Dataset records:
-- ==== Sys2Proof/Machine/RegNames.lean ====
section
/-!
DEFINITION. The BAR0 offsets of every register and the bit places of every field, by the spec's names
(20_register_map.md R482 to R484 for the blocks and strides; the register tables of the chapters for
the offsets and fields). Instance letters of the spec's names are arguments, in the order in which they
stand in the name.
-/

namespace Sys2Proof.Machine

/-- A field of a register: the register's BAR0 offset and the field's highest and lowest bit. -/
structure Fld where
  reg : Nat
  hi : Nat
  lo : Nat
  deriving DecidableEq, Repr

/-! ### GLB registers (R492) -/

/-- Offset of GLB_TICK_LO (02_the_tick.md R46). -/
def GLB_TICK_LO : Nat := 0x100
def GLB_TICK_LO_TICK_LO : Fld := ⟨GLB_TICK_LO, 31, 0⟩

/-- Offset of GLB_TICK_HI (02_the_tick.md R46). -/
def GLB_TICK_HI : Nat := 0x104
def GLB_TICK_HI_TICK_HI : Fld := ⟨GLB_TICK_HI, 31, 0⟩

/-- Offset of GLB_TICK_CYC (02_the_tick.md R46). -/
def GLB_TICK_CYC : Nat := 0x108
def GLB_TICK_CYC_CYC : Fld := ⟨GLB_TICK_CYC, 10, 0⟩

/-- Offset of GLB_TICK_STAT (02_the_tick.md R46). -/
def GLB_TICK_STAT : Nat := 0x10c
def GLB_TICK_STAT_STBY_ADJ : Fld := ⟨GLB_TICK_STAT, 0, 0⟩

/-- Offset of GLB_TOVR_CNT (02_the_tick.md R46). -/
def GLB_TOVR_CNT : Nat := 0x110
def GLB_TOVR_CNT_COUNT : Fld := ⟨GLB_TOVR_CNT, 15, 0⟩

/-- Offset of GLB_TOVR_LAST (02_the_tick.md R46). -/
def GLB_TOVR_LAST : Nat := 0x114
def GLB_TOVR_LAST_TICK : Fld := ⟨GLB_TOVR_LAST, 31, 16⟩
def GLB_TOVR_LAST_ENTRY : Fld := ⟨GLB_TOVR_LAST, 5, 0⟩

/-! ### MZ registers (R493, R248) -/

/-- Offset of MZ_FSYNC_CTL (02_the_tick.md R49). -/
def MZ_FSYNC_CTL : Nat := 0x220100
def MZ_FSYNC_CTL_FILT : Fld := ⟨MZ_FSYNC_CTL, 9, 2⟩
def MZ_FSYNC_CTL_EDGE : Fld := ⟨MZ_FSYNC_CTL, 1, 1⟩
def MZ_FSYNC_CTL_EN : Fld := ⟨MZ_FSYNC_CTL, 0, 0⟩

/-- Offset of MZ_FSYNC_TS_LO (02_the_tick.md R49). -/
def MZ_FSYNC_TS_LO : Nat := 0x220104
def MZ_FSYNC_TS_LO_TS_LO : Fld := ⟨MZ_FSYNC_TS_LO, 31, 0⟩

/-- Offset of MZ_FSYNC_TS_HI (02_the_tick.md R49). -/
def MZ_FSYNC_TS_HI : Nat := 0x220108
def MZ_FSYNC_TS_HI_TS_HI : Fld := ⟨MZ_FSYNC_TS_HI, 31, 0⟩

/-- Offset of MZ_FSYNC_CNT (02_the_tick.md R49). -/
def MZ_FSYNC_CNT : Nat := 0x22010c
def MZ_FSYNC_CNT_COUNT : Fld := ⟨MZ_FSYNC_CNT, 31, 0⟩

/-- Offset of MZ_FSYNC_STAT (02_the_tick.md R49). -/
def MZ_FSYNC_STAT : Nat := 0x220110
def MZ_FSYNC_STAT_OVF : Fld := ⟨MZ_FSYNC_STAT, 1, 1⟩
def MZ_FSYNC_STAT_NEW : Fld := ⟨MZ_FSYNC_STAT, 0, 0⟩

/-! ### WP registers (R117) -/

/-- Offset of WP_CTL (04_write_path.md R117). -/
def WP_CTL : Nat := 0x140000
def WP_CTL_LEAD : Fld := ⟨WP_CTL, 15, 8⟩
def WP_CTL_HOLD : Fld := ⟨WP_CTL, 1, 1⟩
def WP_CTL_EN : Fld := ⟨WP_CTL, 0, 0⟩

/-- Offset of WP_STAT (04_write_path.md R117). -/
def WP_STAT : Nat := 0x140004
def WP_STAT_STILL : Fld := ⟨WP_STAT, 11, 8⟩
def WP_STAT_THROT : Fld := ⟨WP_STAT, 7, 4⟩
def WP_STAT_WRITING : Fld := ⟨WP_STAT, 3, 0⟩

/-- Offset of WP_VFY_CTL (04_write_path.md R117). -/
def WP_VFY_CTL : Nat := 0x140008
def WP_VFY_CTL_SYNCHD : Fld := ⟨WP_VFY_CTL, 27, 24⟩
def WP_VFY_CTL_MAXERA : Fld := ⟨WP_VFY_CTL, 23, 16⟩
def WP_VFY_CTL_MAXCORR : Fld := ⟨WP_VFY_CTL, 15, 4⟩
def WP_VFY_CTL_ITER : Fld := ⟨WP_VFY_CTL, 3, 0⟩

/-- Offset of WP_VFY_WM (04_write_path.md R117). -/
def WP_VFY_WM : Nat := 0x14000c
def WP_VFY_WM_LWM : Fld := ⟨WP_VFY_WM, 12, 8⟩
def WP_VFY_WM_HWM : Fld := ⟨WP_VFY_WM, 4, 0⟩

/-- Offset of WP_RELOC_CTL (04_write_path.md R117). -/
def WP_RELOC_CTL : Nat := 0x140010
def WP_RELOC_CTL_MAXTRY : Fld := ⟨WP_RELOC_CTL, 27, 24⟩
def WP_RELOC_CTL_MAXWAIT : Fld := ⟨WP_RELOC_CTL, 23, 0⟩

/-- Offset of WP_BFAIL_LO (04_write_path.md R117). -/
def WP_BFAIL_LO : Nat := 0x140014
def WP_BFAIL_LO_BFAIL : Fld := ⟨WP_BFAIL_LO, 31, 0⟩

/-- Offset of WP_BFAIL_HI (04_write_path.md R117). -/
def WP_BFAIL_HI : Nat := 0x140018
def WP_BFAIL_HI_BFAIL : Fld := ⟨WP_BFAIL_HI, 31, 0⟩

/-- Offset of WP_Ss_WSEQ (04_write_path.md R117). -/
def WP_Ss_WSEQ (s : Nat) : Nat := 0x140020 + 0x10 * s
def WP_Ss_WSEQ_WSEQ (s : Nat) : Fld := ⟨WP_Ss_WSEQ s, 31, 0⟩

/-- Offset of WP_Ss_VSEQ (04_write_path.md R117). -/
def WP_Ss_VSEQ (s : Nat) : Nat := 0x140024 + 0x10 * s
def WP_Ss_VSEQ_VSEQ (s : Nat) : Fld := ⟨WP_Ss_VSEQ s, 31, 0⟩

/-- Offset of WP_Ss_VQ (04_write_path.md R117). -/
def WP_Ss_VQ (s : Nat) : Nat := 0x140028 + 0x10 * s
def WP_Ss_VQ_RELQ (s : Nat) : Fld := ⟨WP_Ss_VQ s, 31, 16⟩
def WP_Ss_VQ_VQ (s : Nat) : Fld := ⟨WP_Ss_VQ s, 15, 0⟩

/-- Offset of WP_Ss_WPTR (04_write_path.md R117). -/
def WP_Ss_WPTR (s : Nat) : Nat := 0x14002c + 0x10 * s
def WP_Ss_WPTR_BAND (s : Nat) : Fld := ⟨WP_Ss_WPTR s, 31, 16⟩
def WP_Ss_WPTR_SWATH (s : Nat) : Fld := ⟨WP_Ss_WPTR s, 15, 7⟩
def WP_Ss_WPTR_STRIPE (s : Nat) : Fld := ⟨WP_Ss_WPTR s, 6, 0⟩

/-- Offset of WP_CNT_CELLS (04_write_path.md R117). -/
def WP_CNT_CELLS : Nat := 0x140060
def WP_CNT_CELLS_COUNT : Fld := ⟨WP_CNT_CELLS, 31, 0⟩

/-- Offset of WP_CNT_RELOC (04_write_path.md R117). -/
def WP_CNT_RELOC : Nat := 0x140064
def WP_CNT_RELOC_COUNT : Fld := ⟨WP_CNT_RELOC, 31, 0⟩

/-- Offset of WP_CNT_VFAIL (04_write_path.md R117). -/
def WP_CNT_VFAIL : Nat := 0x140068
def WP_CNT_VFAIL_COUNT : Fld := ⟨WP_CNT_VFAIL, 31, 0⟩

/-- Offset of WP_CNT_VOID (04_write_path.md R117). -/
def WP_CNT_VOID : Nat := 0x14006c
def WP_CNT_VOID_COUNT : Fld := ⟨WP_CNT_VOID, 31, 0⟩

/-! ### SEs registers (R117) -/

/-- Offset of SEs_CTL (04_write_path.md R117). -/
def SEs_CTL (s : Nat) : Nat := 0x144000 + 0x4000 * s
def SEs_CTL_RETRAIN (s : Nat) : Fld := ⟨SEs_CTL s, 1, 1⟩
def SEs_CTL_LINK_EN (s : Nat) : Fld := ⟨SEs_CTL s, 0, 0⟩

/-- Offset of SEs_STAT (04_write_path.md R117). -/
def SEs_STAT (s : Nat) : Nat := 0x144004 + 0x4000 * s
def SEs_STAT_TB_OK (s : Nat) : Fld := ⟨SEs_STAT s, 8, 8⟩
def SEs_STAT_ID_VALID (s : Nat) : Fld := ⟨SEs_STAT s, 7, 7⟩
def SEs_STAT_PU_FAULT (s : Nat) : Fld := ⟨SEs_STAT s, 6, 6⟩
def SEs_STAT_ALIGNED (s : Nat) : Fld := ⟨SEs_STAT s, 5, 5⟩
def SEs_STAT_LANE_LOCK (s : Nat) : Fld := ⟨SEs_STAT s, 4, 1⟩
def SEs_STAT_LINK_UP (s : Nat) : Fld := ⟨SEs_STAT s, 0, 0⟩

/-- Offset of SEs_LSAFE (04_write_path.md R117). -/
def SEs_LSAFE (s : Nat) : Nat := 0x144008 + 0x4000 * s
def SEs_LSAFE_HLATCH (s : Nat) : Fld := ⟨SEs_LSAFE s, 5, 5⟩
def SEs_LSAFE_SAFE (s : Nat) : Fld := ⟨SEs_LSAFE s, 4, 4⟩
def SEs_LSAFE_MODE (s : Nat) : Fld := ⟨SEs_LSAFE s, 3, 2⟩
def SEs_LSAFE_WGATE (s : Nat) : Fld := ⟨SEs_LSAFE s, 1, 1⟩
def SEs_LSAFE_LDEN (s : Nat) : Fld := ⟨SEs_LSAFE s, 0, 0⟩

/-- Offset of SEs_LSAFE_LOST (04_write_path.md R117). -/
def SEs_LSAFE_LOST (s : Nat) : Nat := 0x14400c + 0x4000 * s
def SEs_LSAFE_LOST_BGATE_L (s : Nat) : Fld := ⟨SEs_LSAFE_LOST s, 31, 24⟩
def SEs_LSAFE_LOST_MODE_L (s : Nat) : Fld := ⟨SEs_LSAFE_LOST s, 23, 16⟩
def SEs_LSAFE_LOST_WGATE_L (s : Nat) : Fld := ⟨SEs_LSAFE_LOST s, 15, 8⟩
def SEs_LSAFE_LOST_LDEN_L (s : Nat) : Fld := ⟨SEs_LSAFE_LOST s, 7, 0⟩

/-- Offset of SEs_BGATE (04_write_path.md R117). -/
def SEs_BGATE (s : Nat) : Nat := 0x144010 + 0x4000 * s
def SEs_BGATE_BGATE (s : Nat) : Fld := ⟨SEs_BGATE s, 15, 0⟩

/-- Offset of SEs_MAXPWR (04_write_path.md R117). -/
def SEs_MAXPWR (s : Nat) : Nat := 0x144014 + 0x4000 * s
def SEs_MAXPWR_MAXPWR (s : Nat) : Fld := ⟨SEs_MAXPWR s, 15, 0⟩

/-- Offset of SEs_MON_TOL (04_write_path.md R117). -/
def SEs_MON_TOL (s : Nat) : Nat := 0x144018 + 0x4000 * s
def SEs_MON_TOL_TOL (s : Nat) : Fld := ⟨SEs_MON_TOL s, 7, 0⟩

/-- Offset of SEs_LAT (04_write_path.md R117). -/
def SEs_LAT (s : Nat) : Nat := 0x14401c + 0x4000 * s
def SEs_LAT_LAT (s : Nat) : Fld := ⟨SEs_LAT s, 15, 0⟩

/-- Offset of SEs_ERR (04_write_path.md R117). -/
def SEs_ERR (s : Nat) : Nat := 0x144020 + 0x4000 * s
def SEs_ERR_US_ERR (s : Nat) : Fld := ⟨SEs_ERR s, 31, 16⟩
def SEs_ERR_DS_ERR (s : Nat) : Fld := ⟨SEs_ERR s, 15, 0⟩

▸ Your objective:
The line above containing "def WP_VFY_WM_HWM : Fld := ⟨WP_VFY_WM, 4, 0⟩", the line containing "def WP_Ss_VSEQ_VSEQ (s", and every line between them are to be transcribed exactly; no other line is wanted.

▸ Response to the task:
def WP_VFY_WM_HWM : Fld := ⟨WP_VFY_WM, 4, 0⟩

/-- Offset of WP_RELOC_CTL (04_write_path.md R117). -/
def WP_RELOC_CTL : Nat := 0x140010
def WP_RELOC_CTL_MAXTRY : Fld := ⟨WP_RELOC_CTL, 27, 24⟩
def WP_RELOC_CTL_MAXWAIT : Fld := ⟨WP_RELOC_CTL, 23, 0⟩

/-- Offset of WP_BFAIL_LO (04_write_path.md R117). -/
def WP_BFAIL_LO : Nat := 0x140014
def WP_BFAIL_LO_BFAIL : Fld := ⟨WP_BFAIL_LO, 31, 0⟩

/-- Offset of WP_BFAIL_HI (04_write_path.md R117). -/
def WP_BFAIL_HI : Nat := 0x140018
def WP_BFAIL_HI_BFAIL : Fld := ⟨WP_BFAIL_HI, 31, 0⟩

/-- Offset of WP_Ss_WSEQ (04_write_path.md R117). -/
def WP_Ss_WSEQ (s : Nat) : Nat := 0x140020 + 0x10 * s
def WP_Ss_WSEQ_WSEQ (s : Nat) : Fld := ⟨WP_Ss_WSEQ s, 31, 0⟩

/-- Offset of WP_Ss_VSEQ (04_write_path.md R117). -/
def WP_Ss_VSEQ (s : Nat) : Nat := 0x140024 + 0x10 * s
def WP_Ss_VSEQ_VSEQ (s : Nat) : Fld := ⟨WP_Ss_VSEQ s, 31, 0⟩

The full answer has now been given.